ITEM 4. Purpose of Transaction.

                  Each of the Reporting Persons holds the Common Stock described in Item 5 of this Statement for investment purposes only. Depending on the prevailing market, economic and other conditions, each of the Reporting Persons may from time to time acquire additional Common Stock or engage in discussions with Quepasa concerning further acquisitions of securities from Quepasa. Each of the Reporting Persons intends to review its investment in Quepasa on a continuing basis and, depending upon the price and availability of Common Stock, subsequent developments affecting Quepasa, Quepasa’s business and prospects, other general stock market and economic conditions, tax considerations and other factors considered relevant, may decide at any time to increase or to decrease the size of his or its investment in Quepasa.
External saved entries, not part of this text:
/-! ### removeEntry -/

@[simp] theorem removeEntry_maps (p : PointIx) : (s.removeEntry p).maps = s.maps := rfl
@[simp] theorem removeEntry_contexts (p : PointIx) : (s.removeEntry p).contexts = s.contexts := rfl
@[simp] theorem removeEntry_endedList (p : PointIx) : (s.removeEntry p).endedList = s.endedList := rfl
@[simp] theorem removeEntry_points (p : PointIx) : (s.removeEntry p).points = s.points := rfl
@[simp] theorem removeEntry_links (p : PointIx) : (s.removeEntry p).links = s.links := rfl
@[simp] theorem removeEntry_sweepDiscards (p : PointIx) : (s.removeEntry p).sweepDiscards = s.sweepDiscards := rfl
@[simp] theorem removeEntry_nextTag (p : PointIx) : (s.removeEntry p).nextTag = s.nextTag := rfl
@[simp] theorem removeEntry_unmatchedAcks (p : PointIx) : (s.removeEntry p).unmatchedAcks = s.unmatchedAcks := rfl
@[simp] theorem removeEntry_toSend (p : PointIx) : (s.removeEntry p).toSend = s.toSend := rfl
@[simp] theorem removeEntry_sending (p : PointIx) : (s.removeEntry p).sending = s.sending := rfl
@[simp] theorem removeEntry_strap (p : PointIx) : (s.removeEntry p).strap = s.strap := rfl
@[simp] theorem removeEntry_bus (p : PointIx) : (s.removeEntry p).bus = s.bus := rfl
@[simp] theorem removeEntry_intakes (p : PointIx) : (s.removeEntry p).intakes = s.intakes := rfl
@[simp] theorem removeEntry_holders (p : PointIx) : (s.removeEntry p).holders = s.holders := rfl
@[simp] theorem removeEntry_masks (p : PointIx) : (s.removeEntry p).masks = s.masks := rfl
@[simp] theorem removeEntry_changed (p : PointIx) : (s.removeEntry p).changed = s.changed := rfl
@[simp] theorem removeEntry_lockout (p : PointIx) : (s.removeEntry p).lockout = s.lockout := rfl
@[simp] theorem removeEntry_nodeId (p : PointIx) : (s.removeEntry p).nodeId = s.nodeId := rfl
@[simp] theorem removeEntry_nodeOpen (p : PointIx) : (s.removeEntry p).nodeOpen = s.nodeOpen := rfl
@[simp] theorem removeEntry_timing (p : PointIx) : (s.removeEntry p).timing = s.timing := rfl
@[simp] theorem removeEntry_alerts (p : PointIx) : (s.removeEntry p).alerts = s.alerts := rfl
@[simp] theorem removeEntry_lastServed (p : PointIx) : (s.removeEntry p).lastServed = s.lastServed := rfl
@[simp] theorem removeEntry_outputs (p : PointIx) : (s.removeEntry p).outputs = s.outputs := rfl
@[simp] theorem removeEntry_pending (p : PointIx) : (s.removeEntry p).pending = s.pending := rfl

/-! ### unmatched -/

@[simp] theorem unmatched_maps : (s.unmatched).maps = s.maps := rfl
@[simp] theorem unmatched_contexts : (s.unmatched).contexts = s.contexts := rfl
@[simp] theorem unmatched_endedList : (s.unmatched).endedList = s.endedList := rfl
@[simp] theorem unmatched_points : (s.unmatched).points = s.points := rfl
@[simp] theorem unmatched_links : (s.unmatched).links = s.links := rfl
@[simp] theorem unmatched_sweepDiscards : (s.unmatched).sweepDiscards = s.sweepDiscards := rfl
@[simp] theorem unmatched_outstanding : (s.unmatched).outstanding = s.outstanding := rfl
@[simp] theorem unmatched_nextTag : (s.unmatched).nextTag = s.nextTag := rfl
@[simp] theorem unmatched_toSend : (s.unmatched).toSend = s.toSend := rfl
@[simp] theorem unmatched_sending : (s.unmatched).sending = s.sending := rfl
@[simp] theorem unmatched_strap : (s.unmatched).strap = s.strap := rfl
@[simp] theorem unmatched_bus : (s.unmatched).bus = s.bus := rfl
@[simp] theorem unmatched_intakes : (s.unmatched).intakes = s.intakes := rfl
@[simp] theorem unmatched_holders : (s.unmatched).holders = s.holders := rfl
@[simp] theorem unmatched_masks : (s.unmatched).masks = s.masks := rfl
@[simp] theorem unmatched_changed : (s.unmatched).changed = s.changed := rfl
@[simp] theorem unmatched_lockout : (s.unmatched).lockout = s.lockout := rfl
@[simp] theorem unmatched_nodeId : (s.unmatched).nodeId = s.nodeId := rfl
@[simp] theorem unmatched_nodeOpen : (s.unmatched).nodeOpen = s.nodeOpen := rfl
@[simp] theorem unmatched_timing : (s.unmatched).timing = s.timing := rfl
@[simp] theorem unmatched_lastServed : (s.unmatched).lastServed = s.lastServed := rfl
@[simp] theorem unmatched_outputs : (s.unmatched).outputs = s.outputs := rfl
@[simp] theorem unmatched_pending : (s.unmatched).pending = s.pending := rfl

/-! ### later -/

@[simp] theorem later_maps : (s.later).maps = s.maps := rfl
@[simp] theorem later_endedList : (s.later).endedList = s.endedList := rfl
@[simp] theorem later_links : (s.later).links = s.links := rfl
@[simp] theorem later_sweepDiscards : (s.later).sweepDiscards = s.sweepDiscards := rfl
@[simp] theorem later_nextTag : (s.later).nextTag = s.nextTag := rfl
@[simp] theorem later_unmatchedAcks : (s.later).unmatchedAcks = s.unmatchedAcks := rfl
@[simp] theorem later_toSend : (s.later).toSend = s.toSend := rfl
@[simp] theorem later_sending : (s.later).sending = s.sending := rfl
@[simp] theorem later_strap : (s.later).strap = s.strap := rfl
@[simp] theorem later_bus : (s.later).bus = s.bus := rfl
@[simp] theorem later_intakes : (s.later).intakes = s.intakes := rfl
@[simp] theorem later_holders : (s.later).holders = s.holders := rfl
@[simp] theorem later_masks : (s.later).masks = s.masks := rfl
@[simp] theorem later_changed : (s.later).changed = s.changed := rfl
@[simp] theorem later_lockout : (s.later).lockout = s.lockout := rfl
@[simp] theorem later_nodeId : (s.later).nodeId = s.nodeId := rfl
@[simp] theorem later_nodeOpen : (s.later).nodeOpen = s.nodeOpen := rfl
@[simp] theorem later_timing : (s.later).timing = s.timing := rfl
@[simp] theorem later_alerts : (s.later).alerts = s.alerts := rfl
@[simp] theorem later_lastServed : (s.later).lastServed = s.lastServed := rfl
@[simp] theorem later_outputs : (s.later).outputs = s.outputs := rfl
@[simp] theorem later_pending : (s.later).pending = s.pending := rfl

/-! ### taken -/

@[simp] theorem taken_maps (st : Station) : (s.taken st).maps = s.maps := rfl
@[simp] theorem taken_contexts (st : Station) : (s.taken st).contexts = s.contexts := rfl
@[simp] theorem taken_endedList (st : Station) : (s.taken st).endedList = s.endedList := rfl
@[simp] theorem taken_points (st : Station) : (s.taken st).points = s.points := rfl
@[simp] theorem taken_links (st : Station) : (s.taken st).links = s.links := rfl
@[simp] theorem taken_sweepDiscards (st : Station) : (s.taken st).sweepDiscards = s.sweepDiscards := rfl
@[simp] theorem taken_outstanding (st : Station) : (s.taken st).outstanding = s.outstanding := rfl
@[simp] theorem taken_nextTag (st : Station) : (s.taken st).nextTag = s.nextTag := rfl
@[simp] theorem taken_unmatchedAcks (st : Station) : (s.taken st).unmatchedAcks = s.unmatchedAcks := rfl
@[simp] theorem taken_toSend (st : Station) : (s.taken st).toSend = s.toSend := rfl
@[simp] theorem taken_sending (st : Station) : (s.taken st).sending = s.sending := rfl
@[simp] theorem taken_strap (st : Station) : (s.taken st).strap = s.strap := rfl
@[simp] theorem taken_holders (st : Station) : (s.taken st).holders = s.holders := rfl
@[simp] theorem taken_masks (st : Station) : (s.taken st).masks = s.masks := rfl
@[simp] theorem taken_changed (st : Station) : (s.taken st).changed = s.changed := rfl
@[simp] theorem taken_lockout (st : Station) : (s.taken st).lockout = s.lockout := rfl
@[simp] theorem taken_nodeId (st : Station) : (s.taken st).nodeId = s.nodeId := rfl
@[simp] theorem taken_nodeOpen (st : Station) : (s.taken st).nodeOpen = s.nodeOpen := rfl
@[simp] theorem taken_timing (st : Station) : (s.taken st).timing = s.timing := rfl
@[simp] theorem taken_alerts (st : Station) : (s.taken st).alerts = s.alerts := rfl
@[simp] theorem taken_outputs (st : Station) : (s.taken st).outputs = s.outputs := rfl
@[simp] theorem taken_pending (st : Station) : (s.taken st).pending = s.pending := rfl

/-! ### accepting -/

@[simp] theorem accepting_maps (st : Station) (code : Byte) (data : List Byte) : (s.accepting st code data).maps = s.maps := rfl
@[simp] theorem accepting_contexts (st : Station) (code : Byte) (data : List Byte) : (s.accepting st code data).contexts = s.contexts := rfl
@[simp] theorem accepting_endedList (st : Station) (code : Byte) (data : List Byte) : (s.accepting st code data).endedList = s.endedList := rfl
@[simp] theorem accepting_points (st : Station) (code : Byte) (data : List Byte) : (s.accepting st code data).points = s.points := rfl
@[simp] theorem accepting_links (st : Station) (code : Byte) (data : List Byte) : (s.accepting st code data).links = s.links := rfl
@[simp] theorem accepting_sweepDiscards (st : Station) (code : Byte) (data : List Byte) : (s.accepting st code data).sweepDiscards = s.sweepDiscards := rfl
@[simp] theorem accepting_outstanding (st : Station) (code : Byte) (data : List Byte) : (s.accepting st code data).outstanding = s.outstanding := rfl
@[simp] theorem accepting_nextTag (st : Station) (code : Byte) (data : List Byte) : (s.accepting st code data).nextTag = s.nextTag := rfl
@[simp] theorem accepting_unmatchedAcks (st : Station) (code : Byte) (data : List Byte) : (s.accepting st code data).unmatchedAcks = s.unmatchedAcks := rfl
@[simp] theorem accepting_toSend (st : Station) (code : Byte) (data : List Byte) : (s.accepting st code data).toSend = s.toSend := rfl
@[simp] theorem accepting_sending (st : Station) (code : Byte) (data : List Byte) : (s.accepting st code data).sending = s.sending := rfl
@[simp] theorem accepting_strap (st : Station) (code : Byte) (data : List Byte) : (s.accepting st code data).strap = s.strap := rfl
@[simp] theorem accepting_bus (st : Station) (code : Byte) (data : List Byte) : (s.accepting st code data).bus = s.bus := rfl
@[simp] theorem accepting_intakes (st : Station) (code : Byte) (data : List Byte) : (s.accepting st code data).intakes = s.intakes := rfl
@[simp] theorem accepting_masks (st : Station) (code : Byte) (data : List Byte) : (s.accepting st code data).masks = s.masks := rfl
@[simp] theorem accepting_changed (st : Station) (code : Byte) (data : List Byte) : (s.accepting st code data).changed = s.changed := rfl
@[simp] theorem accepting_lockout (st : Station) (code : Byte) (data : List Byte) : (s.accepting st code data).lockout = s.lockout := rfl
@[simp] theorem accepting_nodeId (st : Station) (code : Byte) (data : List Byte) : (s.accepting st code data).nodeId = s.nodeId := rfl
@[simp] theorem accepting_nodeOpen (st : Station) (code : Byte) (data : List Byte) : (s.accepting st code data).nodeOpen = s.nodeOpen := rfl
@[simp] theorem accepting_timing (st : Station) (code : Byte) (data : List Byte) : (s.accepting st code data).timing = s.timing := rfl
@[simp] theorem accepting_alerts (st : Station) (code : Byte) (data : List Byte) : (s.accepting st code data).alerts = s.alerts := rfl
@[simp] theorem accepting_lastServed (st : Station) (code : Byte) (data : List Byte) : (s.accepting st code data).lastServed = s.lastServed := rfl
@[simp] theorem accepting_outputs (st : Station) (code : Byte) (data : List Byte) : (s.accepting st code data).outputs = s.outputs := rfl
@[simp] theorem accepting_pending (st : Station) (code : Byte) (data : List Byte) : (s.accepting st code data).pending = s.pending := rfl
                  In connection with its next annual meeting of stockholders, on January 15, 2002, Quepasa filed the Management Proxy Statement with the Commission pursuant to which it intends to solicit from Quepasa stockholders proxies to, among other things, (i) vote in favor of a merger that would result in Quepasa becoming a wholly-owned subsidiary of Great Western Land and Recreation, Inc. (the “Great Western Merger”) and (ii) vote in favor of the reelection of Quepasa’s five incumbent directors. On January 16, 2002, Michael Silberman, Mark D. Kucher and Kevin Diebell (collectively, the “Concerned Stockholders”) filed a preliminary proxy statement with the Commission pursuant to which the Concerned Stockholders intend to solicit from Quepasa stockholders proxies to, among other things, (i) vote against approval of the Great Western Merger and (ii) vote in favor of election of the Concerned Stockholders’ slate of director nominees. The preliminary proxy statement filed by the Concerned Stockholders was amended on January 31, 2002 and, as amended, is referred to herein as the “Silberman Proxy Statement.” On February 6, 2002, Quepasa announced that it had terminated the merger agreement relating to the Great Western Merger.
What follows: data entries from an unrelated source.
-- ==== Sys2Proof/Tests/Slice0.lean ====
section
/-! SUPPORT. Tests of the model against figures of the spec, the refusals of WellFormed, and one state for each hypothesis of the
statements. -/

-- Each kernel evaluation below would wait in a thread of its own; one after another they need little memory.
set_option Elab.async false

namespace Sys2Proof.Tests

open Sys2Proof.Machine

/-! ## Ill-formed terms are refused -/

theorem test_write_direction : (Instr.write (some ⟨0x98, 3, true⟩) [1] true).wellFormed = false := by decide

theorem test_write_end_without_byte : (Instr.write (some ⟨0x94, 3, true⟩) [] true).wellFormed = false := by decide

theorem test_read_direction : (Instr.read (some ⟨0x94, 3, true⟩) 1).wellFormed = false := by decide

theorem test_poll_direction : (Instr.poll ⟨0x98, 3, true⟩).wellFormed = false := by decide

theorem test_frame_too_long : (Instr.frameCompletion 0 (List.replicate 256 0)).wellFormed = false := by decide +kernel

theorem test_opening_write : (Instr.write (some ⟨0x94, 3, true⟩) [1] true).wellFormed = true := by decide

/-! ## Figures of the spec -/

/-- The worked conversions of section 3.2: −0.7 dBm, +23.0 dBm, +22.9 dBm and the two ends of the range. -/
theorem test_forward : forward (-7) = 8515000 ∧ forward 230 = 1995000000 ∧ forward 229 = 1950000000 ∧
    forward (-400) = 1000 ∧ forward 250 = 3162000000 := by decide +kernel

/-- A sum that is the linear value of a power converts back to it; one more rounds up (R42). -/
theorem test_reverse : reverse 8515000 = ⟨-7, false, false⟩ ∧ reverse 8515001 = ⟨-6, false, false⟩ ∧
    reverse 999 = ⟨-400, true, false⟩ ∧ reverse 3162000001 = ⟨250, false, true⟩ := by decide +kernel

/-- The target and the charge of section 12: width 4 at density −7.0 dBm, window 3. -/
theorem test_target_charge : targetOf (-70) 4 = -10 ∧ chargeOf (-10) 3 = 8515000 ∧ targetOf 100 16 = 200 := by decide +kernel

/-- The ramp of section 12: 36 left of a step of 20 goes to 34; the first grant opens at 250. -/
theorem test_grant : numericGrant 50 3 20 16 = .stepTo 34 ∧ numericGrant 250 3 20 216 = .stepTo 230 ∧
    numericGrant 0 3 20 4 = .fault .reachShort ∧ numericGrant 250 3 20 (-4) = .fault .overReach ∧
    numericGrant 34 3 20 3 = .settle := by decide

/-- A push at sixteen records merges the two oldest (R62, section 5.8). -/
theorem test_journal_merge :
    pushJournal (⟨.block, .tenths 250⟩ :: ⟨.tenths 250, .tenths 240⟩ ::
      List.replicate 14 ⟨.tenths 10, .tenths 9⟩) ⟨.tenths 9, .tenths 8⟩ =
    ⟨.block, .tenths 240⟩ :: (List.replicate 14 ⟨.tenths 10, .tenths 9⟩ ++ [⟨.tenths 9, .tenths 8⟩]) := by decide

/-- The published check value of the cyclic code R181 describes, over the bytes of "123456789". -/
theorem test_frame_check : frameCheck [0x31, 0x32, 0x33, 0x34, 0x35, 0x36, 0x37, 0x38, 0x39] = 0xD64E#16 := by decide +kernel

/-- Tags wrap from 255 to 0 and skip the ones held (R143). -/
theorem test_tag_wraps : firstFreeTag (fun t => t == 254 || t == 255) 16 254 = 0 := by decide

/-- Run lengths join equal neighbours (R17), and an entry's bytes carry its state, its count and its context (R180). -/
theorem test_run_lengths : runLengths [.free, .free, .held 5, .barred] = [(.free, 2), (.held 5, 1), (.barred, 1)] ∧
    mapEntryBytes (.free, 384) = [0x01, 0x80, 0xFF] ∧ mapEntryBytes (.lit 5, 4) = [0x80, 4, 5] := by decide

/-! ## States for the tests -/

/-- A node with ID 101, open, with every link up. -/
def node : State :=
  { State.reset with nodeId := 101, nodeOpen := true, links := Vector.replicate 8 { Link.reset true with state := .up } }

/-- The state with a whole command in a station's intake. -/
def issue (s : State) (st : Station) (code : Byte) (args : List Byte) : State :=
  { s with intakes := put s.intakes st (.full ⟨code, args, false, false⟩) }

/-- A record in a state, with the fields that its state has. -/
def record (x : CtxState) (sides : Sides) : Context where
  state := x
  sides := sides
  adopted := false
  rampOnClear := some false
  lightpathId := 9001
  owner := 3
  run := ⟨30, 4⟩
  hopIndex := some 0
  routeLength := some 3
  route := none
  target := -10
  window := 3
  baseStep := some 20
  step := some 20
  attenuation := .block
  journal := []
  charge := if x.charged then some 8515000 else none
  lastMeasured := none
  reference := none
  abortPending := none
  ending := if x.ending then some ⟨.completed, .completed, 101, some 0, none, none⟩ else none
  watchTimer := if x.watched then some 0 else none

/-- The node with a record at index 0. -/
def nodeWith (c : Context) : State := node.setContext 0 (some c)

/-- The state with a frame, from node 102, at the head of link 2's receive queue. -/
def arrived (s : State) (id : Word32) (body : FrameBody) : State :=
  s.modLink 2 fun l => { l with rx := [⟨(⟨102, id, body⟩ : Frame).encode, .ok⟩] }

/-! ## Sections 12.1, 12.2 and 12.5, event by event -/

/-- The state that an outcome goes on to. -/
def after (s : State) (i : Instr) : State :=
  match exec i s with
  | .next t => t
  | _ => s

/-- Event 1: PROBING with timer 1,500, O2 30 to 33 HELD, and the reply with the index and the first slot. -/
theorem test_begin :
    let s := after (issue node 3 0x20 ([0, 0, 0x23, 0x29, 6, 3, 0, 30, 4, 3, 20, 0] ++ [2, 1, 7])) .beginLightpath
    ((s.context 0).map fun c => (c.state, c.watchTimer, c.target)) = some (.probing, some 1500, -10) ∧
      s.slotAt 10 29 = .free ∧ s.slotAt 10 30 = .held 0 ∧ s.slotAt 10 33 = .held 0 ∧ s.slotAt 10 34 = .free ∧
      s.holders[3] = some [0, 0x20, 0, 0, 30] ∧
      (s.link 2).tx = [⟨101, 9001, .probe 1 30 4 3 20 3 [2, 1, 7]⟩] := by decide +kernel

/-- Event 3: the tail in RESERVED with timer 300,000, and CLEAR with hop 2. -/
theorem test_probe_tail :
    let s := after (arrived node 9001 (.probe 2 30 4 3 20 3 [2, 1, 7])) (.probe 2)
    ((s.context 0).map fun c => (c.state, c.watchTimer, c.owner)) = some (.reserved, some 300000, 3) ∧
      s.slotAt 2 30 = .held 0 ∧ (s.link 2).tx = [⟨101, 9001, .clear 2⟩] := by decide +kernel

/-- Event 6: the ramp begins with ROUTE SET from the add port at 250, and the charge is on the load. -/
theorem test_start_ramp :
    let s := after (issue (nodeWith (record .reserved (.head 6 2))) 3 0x21 [0, 0, 0x23, 0x29]) .startRamp
    ((s.context 0).map fun c => (c.state, c.attenuation, c.charge)) =
        some (.ramping .actuating 0, .tenths 250, some 8515000) ∧
      (s.point 2).load = 8515000 ∧ (s.point 2).holder = some 0 ∧ (s.point 2).queue = [] ∧
      s.toSend = [⟨0, 2, ⟨30, 4⟩, .routeSet (.addPort 6) 250⟩] := by decide +kernel

/-- Section 12.2: the claim fails on the egress map at slot 32, and the REFUSE names it. -/
theorem test_probe_slot_busy :
    let s := after (arrived (node.writeRun [9] ⟨32, 1⟩ (.lit 9)) 9001 (.probe 1 30 4 3 20 3 [2, 1, 7])) (.probe 2)
    s.context 0 = none ∧ (s.link 2).tx = [⟨101, 9001, .refuse .slotBusy 101 1 (some 32)⟩] := by decide +kernel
                  On January 29, 2002, Mr. Garcia (on behalf of himself, Verde Capital, Verde Reinsurance Company, Ltd. (“Verde Reinsurance”) and Verde Investments) entered into an Agreement and Release with Michael Silberman, Mark D. Kucher, Kevin Diebell and Jeffrey Peterson (collectively the “Silberman Parties”). Pursuant to the Agreement and Release, Mr. Garcia granted a proxy to Michael Silberman or his designee to vote, in his sole discretion, all shares owned by Mr. Garcia, Verde Capital, Verde Reinsurance and Verde Investments in connection with any matter that is identified in the Management Proxy Statement. In exchange for the proxy, the Silberman Parties agreed to release Mr. Garcia, his spouse, his affiliates (including Verde Capital Verde Reinsurance, and Verde Investments), their officers, directors, and owners, and each of their respective successors and assigns (collectively “the Garcia Parties”) from any and all actual or potential legal claims that the Silberman Parties might have had against the Garcia Parties as of the date of the Agreement and Release. The Agreement and Release and the proxy granted thereunder are attached hereto as Exhibits 2 and 3, respectively.
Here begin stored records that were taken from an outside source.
/-- R246, R247, R248, R250, R253 (log 7, log 11): SIG_WAIT is issued only by CMD_WAIT and BLK_WAIT, on the signal
handle. There the operation is the machine's step: it completes on a transition of the line, under LEVEL on a line
already high, or raises a fault that the contract allows. Elsewhere, or on another handle, it has no step. -/
def Obligations.WaitRequestOutcome : Prop :=
  ∀ (s : State) (h : Handle), (Instr.sigWait h).opCode = 0x49 ∧
    (∀ p next site, (p, next, site) ∈ [(Phase.cmdWait, Phase.lenXfer, RequestSite.cmdWait),
        (.blkWait, .blkXfer, .blkWait)] → s.phase = p → s.sigH = .opened h →
      exec (.sigWait h) s = step s ∧
      (∀ rest, s.pending = none → s.readyLine = false → s.env = .line true :: .wait .active :: rest →
        exec (.sigWait h) s = .next
          { s with
            phase := next, readyLine := true, readySeen := true, env := rest
            trace := s.trace ++ [.wait .active] }) ∧
      (∀ rest, s.pending = none → s.params.readySense = .level → s.readyLine = true → s.env = .wait .active :: rest →
        exec (.sigWait h) s = .next
          { s with phase := next, readySeen := true, env := rest, trace := s.trace ++ [.wait .active] }) ∧
      (∀ c rest, c = .ioFault ∨ (c = .waitTimeout ∧ s.params.readyTimeout ≠ none) ∨
          (c = .cancelled ∧ s.params.cancellable = true) → s.err = none → s.pending = none →
        s.env = .wait (.fault c) :: rest → exec (.sigWait h) s = .next
          { s with
            phase := .closeSig, err := some ⟨.transport c, p, s.blkIdx, .request site⟩
            readySeen := s.params.readySense == .level && s.readyLine, env := rest
            trace := s.trace ++ [.wait (.fault c)] })) ∧
    (s.sigH.handle ≠ h ∨ (s.phase ≠ .cmdWait ∧ s.phase ≠ .blkWait) →
      exec (.sigWait h) s = .refused (.notEnabled "SIG_WAIT" s.phase))

/-- R244, R249, R253 (log 11): BUS_CLOSE is issued only by CLOSE_BUS, only on the handle `bus_h` holds open, and
SIG_CLOSE only by CLOSE_SIG, only on the handle `sig_h` holds open. There the operation is the machine's step, and the
handle is released whatever the response. Elsewhere, or on another handle, it has no step. -/
def Obligations.CloseRequestOutcome : Prop :=
  ∀ (s : State) (h : Handle), (Instr.busClose h).opCode = 0x42 ∧ (Instr.sigClose h).opCode = 0x4A ∧
    (s.phase = .closeBus → s.busH = .opened h → exec (.busClose h) s = step s ∧
      ∀ r rest, r = .ok ∨ r = .fault .ioFault → s.pending = none → s.env = .busClose r :: rest → ∃ t,
        exec (.busClose h) s = .next t ∧ t.busH = .released ∧ t.sigH = s.sigH ∧ t.env = rest ∧ t.pending = none ∧
        t.trace = s.trace ++ [.busClose r] ∧
        (t.phase = .done ↔ s.err = none ∧ r = .ok) ∧ (t.phase = .failed ↔ ¬ (s.err = none ∧ r = .ok))) ∧
    (s.phase ≠ .closeBus ∨ s.busH ≠ .opened h →
      exec (.busClose h) s = .refused (.notEnabled "BUS_CLOSE" s.phase)) ∧
    (s.phase = .closeSig → s.sigH = .opened h → exec (.sigClose h) s = step s ∧
      ∀ r rest, r = .ok ∨ r = .fault .ioFault → s.pending = none → s.env = .sigClose r :: rest → ∃ t,
        exec (.sigClose h) s = .next t ∧ t.sigH = .released ∧ t.busH = s.busH ∧ t.env = rest ∧ t.pending = none ∧
        t.trace = s.trace ++ [.sigClose r] ∧ t.phase = .closeBus ∧
        (t.err = none ↔ s.err = none ∧ r = .ok)) ∧
    (s.phase ≠ .closeSig ∨ s.sigH ≠ .opened h →
      exec (.sigClose h) s = .refused (.notEnabled "SIG_CLOSE" s.phase))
                  As a result of the execution of the Agreement and Release and granting of the proxy thereunder, the Reporting Persons and the Silberman Parties may be deemed members of a group within the meaning of Section 13(d)(3) of the Exchange Act. Each of the Reporting Persons expressly disclaims that it is a member of a group that includes the Silberman Parties. The Reporting Persons are filing this Statement solely as a precautionary matter in the event they are deemed to be members of a group that includes the Silberman Parties.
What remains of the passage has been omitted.